RECORDS SUPPLIED:
★ ★ ★

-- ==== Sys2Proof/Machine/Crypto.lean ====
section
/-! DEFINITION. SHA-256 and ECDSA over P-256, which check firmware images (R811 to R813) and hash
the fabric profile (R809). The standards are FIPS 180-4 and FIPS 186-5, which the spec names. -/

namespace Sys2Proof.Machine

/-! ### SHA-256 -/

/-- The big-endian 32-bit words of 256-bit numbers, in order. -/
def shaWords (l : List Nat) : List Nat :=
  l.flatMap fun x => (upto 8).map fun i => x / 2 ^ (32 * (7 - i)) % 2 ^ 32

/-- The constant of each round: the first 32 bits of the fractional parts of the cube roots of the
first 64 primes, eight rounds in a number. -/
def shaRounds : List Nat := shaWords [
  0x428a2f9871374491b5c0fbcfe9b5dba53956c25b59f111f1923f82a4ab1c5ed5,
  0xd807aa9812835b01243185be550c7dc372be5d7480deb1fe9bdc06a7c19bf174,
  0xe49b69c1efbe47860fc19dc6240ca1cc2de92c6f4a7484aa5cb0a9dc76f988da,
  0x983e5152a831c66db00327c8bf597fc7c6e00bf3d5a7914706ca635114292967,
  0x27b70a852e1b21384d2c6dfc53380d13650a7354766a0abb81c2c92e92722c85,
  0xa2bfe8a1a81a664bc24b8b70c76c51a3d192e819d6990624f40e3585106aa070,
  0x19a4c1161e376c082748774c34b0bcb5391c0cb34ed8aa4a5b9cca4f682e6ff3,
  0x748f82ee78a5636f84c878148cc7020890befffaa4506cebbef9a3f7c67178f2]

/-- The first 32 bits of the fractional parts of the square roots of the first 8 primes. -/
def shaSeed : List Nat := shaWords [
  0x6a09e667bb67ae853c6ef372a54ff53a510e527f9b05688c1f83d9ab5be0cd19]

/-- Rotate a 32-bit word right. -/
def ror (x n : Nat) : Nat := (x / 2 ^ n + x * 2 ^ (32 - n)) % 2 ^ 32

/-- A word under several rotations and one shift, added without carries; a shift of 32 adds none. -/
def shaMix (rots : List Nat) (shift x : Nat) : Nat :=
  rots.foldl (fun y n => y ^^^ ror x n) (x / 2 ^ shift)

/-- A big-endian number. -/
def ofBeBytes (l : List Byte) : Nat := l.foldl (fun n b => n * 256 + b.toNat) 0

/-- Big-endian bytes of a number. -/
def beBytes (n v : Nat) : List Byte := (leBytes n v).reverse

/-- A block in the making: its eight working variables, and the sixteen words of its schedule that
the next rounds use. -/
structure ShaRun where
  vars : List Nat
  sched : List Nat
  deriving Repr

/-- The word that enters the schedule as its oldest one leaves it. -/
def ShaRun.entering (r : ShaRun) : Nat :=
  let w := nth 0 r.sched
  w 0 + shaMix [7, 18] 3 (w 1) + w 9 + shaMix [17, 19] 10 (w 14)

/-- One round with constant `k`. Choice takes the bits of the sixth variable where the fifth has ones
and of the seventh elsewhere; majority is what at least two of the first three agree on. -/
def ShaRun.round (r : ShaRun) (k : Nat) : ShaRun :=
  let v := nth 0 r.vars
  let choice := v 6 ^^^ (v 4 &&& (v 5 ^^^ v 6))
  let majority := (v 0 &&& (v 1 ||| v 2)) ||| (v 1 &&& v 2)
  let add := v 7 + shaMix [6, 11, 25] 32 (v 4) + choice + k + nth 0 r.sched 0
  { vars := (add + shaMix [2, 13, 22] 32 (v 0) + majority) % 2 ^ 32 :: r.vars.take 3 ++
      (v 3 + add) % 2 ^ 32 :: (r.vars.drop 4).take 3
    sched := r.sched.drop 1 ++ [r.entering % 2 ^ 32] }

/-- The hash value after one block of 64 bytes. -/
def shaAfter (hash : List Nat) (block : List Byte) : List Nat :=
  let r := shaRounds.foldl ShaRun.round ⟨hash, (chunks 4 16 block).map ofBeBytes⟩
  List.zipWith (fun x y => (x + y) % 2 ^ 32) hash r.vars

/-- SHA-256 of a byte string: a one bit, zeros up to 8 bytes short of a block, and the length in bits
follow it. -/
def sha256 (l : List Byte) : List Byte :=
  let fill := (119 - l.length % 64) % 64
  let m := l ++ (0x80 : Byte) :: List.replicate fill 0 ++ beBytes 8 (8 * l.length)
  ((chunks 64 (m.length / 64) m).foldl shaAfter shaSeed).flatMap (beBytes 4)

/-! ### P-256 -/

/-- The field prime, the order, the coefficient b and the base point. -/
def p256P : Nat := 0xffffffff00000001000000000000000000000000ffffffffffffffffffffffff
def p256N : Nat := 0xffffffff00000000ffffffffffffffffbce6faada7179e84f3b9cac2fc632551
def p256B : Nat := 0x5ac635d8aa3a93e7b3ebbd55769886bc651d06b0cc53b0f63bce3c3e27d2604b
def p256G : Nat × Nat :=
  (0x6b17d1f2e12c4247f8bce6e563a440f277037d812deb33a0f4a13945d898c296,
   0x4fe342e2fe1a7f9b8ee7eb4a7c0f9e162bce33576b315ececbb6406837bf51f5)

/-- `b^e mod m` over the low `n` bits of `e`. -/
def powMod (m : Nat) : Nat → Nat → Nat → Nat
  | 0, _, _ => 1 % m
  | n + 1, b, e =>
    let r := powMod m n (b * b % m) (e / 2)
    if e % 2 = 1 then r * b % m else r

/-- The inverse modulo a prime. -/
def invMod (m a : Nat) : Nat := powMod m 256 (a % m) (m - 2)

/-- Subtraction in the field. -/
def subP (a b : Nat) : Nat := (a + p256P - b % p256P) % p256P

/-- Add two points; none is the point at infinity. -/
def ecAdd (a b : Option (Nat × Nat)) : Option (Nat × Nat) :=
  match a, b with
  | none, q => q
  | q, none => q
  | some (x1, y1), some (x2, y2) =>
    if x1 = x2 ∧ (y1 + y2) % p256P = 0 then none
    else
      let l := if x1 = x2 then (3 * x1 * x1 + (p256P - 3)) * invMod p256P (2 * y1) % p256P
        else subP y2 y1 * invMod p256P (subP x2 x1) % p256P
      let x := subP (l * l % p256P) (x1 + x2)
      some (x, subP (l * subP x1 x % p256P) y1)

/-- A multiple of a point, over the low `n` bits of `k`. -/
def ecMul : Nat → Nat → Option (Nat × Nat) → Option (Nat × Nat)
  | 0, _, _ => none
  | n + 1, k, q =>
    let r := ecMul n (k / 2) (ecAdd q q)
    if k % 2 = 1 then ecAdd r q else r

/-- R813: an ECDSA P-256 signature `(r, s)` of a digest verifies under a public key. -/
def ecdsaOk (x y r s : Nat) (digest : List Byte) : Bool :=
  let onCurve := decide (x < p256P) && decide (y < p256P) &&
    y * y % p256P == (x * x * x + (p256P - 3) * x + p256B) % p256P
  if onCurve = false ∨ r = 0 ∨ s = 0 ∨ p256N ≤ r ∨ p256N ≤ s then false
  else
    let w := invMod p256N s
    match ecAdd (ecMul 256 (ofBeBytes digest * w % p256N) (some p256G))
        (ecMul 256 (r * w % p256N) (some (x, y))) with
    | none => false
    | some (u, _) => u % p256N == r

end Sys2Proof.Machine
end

★ ★ ★

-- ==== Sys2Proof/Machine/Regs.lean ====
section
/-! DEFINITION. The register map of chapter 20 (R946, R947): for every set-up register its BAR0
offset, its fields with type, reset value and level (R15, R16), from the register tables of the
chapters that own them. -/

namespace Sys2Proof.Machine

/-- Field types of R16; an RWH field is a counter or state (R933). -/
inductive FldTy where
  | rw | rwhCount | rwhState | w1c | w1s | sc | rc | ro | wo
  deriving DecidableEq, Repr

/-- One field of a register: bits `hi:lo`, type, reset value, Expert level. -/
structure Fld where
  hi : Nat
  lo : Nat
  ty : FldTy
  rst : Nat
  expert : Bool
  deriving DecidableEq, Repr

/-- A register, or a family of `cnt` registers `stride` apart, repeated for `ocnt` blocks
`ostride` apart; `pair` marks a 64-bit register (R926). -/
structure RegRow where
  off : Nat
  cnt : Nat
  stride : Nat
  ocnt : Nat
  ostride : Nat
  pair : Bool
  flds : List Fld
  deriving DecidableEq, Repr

★ ★ ★

WHAT IS BEING ASKED:
Check each line of the entries above for the word "endian". List the ones that have it.

RESULT:
/-- The big-endian 32-bit words of 256-bit numbers, in order. -/
/-- A big-endian number. -/
/-- Big-endian bytes of a number. -/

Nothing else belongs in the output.